▶ **DESCRIPTION OF THE TASK**:
Please set down, word for word, each line from the one containing "rw [execInv.eq_def] at e" through the final line of the records below, both included, and nothing else.

=-=-=-=-=

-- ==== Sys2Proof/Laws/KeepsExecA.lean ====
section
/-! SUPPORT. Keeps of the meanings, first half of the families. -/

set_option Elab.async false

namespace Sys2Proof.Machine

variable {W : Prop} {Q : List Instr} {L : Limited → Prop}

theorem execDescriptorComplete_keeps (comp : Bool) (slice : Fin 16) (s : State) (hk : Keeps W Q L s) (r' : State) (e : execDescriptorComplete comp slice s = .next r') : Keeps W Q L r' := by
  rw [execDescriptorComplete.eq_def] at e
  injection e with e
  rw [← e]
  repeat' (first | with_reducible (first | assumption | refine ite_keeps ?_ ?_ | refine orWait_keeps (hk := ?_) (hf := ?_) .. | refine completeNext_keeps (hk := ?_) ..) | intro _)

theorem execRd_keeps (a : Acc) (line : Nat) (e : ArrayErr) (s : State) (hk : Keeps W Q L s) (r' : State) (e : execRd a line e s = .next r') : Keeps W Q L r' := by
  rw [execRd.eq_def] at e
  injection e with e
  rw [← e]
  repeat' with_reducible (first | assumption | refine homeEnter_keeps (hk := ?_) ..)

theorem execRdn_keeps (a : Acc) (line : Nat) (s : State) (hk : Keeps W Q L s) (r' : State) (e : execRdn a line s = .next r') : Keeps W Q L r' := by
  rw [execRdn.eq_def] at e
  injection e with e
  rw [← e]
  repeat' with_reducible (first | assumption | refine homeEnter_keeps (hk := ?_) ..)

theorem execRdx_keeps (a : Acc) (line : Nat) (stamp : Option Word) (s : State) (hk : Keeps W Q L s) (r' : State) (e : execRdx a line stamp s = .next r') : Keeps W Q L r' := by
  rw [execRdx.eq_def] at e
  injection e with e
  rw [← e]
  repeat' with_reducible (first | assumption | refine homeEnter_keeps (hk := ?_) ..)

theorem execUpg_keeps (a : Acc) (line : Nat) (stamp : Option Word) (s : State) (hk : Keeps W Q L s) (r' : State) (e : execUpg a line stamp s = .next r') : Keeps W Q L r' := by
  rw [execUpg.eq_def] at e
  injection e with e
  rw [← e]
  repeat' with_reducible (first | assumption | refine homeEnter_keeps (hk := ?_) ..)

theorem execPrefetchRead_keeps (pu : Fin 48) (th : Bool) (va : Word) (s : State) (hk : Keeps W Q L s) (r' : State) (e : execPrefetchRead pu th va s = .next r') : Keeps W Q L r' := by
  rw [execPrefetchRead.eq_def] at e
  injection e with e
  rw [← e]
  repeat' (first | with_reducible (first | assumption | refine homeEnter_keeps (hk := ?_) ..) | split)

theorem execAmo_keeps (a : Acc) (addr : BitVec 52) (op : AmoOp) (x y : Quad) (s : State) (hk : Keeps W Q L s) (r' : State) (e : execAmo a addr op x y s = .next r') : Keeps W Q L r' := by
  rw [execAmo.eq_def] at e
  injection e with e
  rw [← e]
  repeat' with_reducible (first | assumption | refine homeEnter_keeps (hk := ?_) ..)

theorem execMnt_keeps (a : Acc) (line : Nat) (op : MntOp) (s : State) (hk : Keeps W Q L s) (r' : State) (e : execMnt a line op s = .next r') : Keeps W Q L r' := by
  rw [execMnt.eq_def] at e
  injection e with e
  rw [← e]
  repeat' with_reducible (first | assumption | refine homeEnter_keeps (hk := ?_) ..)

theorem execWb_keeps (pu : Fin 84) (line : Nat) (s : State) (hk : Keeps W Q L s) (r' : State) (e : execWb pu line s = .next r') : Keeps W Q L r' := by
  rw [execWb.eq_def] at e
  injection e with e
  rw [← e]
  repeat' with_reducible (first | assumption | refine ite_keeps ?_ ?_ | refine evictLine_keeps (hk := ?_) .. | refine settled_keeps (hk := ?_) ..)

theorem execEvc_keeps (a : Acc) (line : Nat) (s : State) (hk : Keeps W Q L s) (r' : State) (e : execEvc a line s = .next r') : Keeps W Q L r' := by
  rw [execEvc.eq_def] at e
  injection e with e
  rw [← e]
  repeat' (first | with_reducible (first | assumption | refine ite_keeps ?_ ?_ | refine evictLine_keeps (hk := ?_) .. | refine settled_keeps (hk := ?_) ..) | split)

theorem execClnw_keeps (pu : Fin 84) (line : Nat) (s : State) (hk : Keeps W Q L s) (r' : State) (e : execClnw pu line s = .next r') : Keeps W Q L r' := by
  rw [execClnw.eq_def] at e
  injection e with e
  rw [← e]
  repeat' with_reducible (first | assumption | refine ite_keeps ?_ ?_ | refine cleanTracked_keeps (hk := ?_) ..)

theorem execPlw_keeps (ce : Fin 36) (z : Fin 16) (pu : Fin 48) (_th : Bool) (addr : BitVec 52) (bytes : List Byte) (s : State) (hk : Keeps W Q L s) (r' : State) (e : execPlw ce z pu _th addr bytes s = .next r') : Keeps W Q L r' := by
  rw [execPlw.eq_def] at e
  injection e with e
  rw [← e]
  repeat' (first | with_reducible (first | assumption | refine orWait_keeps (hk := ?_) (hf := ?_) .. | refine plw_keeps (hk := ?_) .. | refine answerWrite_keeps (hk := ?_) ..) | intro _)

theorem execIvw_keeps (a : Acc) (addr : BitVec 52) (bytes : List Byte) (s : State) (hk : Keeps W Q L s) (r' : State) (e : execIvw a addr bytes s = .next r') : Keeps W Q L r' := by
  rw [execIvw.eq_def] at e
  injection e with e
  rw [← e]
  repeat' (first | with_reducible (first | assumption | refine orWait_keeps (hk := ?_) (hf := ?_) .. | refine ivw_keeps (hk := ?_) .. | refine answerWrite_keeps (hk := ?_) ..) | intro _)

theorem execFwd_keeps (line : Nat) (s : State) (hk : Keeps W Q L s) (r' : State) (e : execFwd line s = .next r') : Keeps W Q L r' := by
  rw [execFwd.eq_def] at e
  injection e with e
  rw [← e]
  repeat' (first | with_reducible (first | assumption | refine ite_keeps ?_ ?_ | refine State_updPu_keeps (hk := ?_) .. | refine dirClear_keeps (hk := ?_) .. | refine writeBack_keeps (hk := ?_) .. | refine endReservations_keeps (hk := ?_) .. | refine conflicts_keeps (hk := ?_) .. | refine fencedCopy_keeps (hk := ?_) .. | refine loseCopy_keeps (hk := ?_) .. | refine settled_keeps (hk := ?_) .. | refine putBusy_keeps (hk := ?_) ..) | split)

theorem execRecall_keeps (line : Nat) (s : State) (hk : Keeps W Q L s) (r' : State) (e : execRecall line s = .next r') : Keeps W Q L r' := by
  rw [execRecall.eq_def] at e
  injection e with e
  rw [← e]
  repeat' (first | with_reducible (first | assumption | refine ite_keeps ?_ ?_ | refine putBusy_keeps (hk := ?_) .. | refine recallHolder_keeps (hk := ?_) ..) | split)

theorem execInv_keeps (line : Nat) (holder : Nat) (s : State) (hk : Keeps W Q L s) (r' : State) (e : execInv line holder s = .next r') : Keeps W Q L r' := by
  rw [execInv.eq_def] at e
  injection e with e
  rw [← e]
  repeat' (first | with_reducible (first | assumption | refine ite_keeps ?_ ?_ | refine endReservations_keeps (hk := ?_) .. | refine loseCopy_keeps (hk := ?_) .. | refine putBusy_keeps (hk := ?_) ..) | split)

=-=-=-=-=

▶ **ANSWER**:
  rw [execInv.eq_def] at e
  injection e with e
  rw [← e]
  repeat' (first | with_reducible (first | assumption | refine ite_keeps ?_ ?_ | refine endReservations_keeps (hk := ?_) .. | refine loseCopy_keeps (hk := ?_) .. | refine putBusy_keeps (hk := ?_) ..) | split)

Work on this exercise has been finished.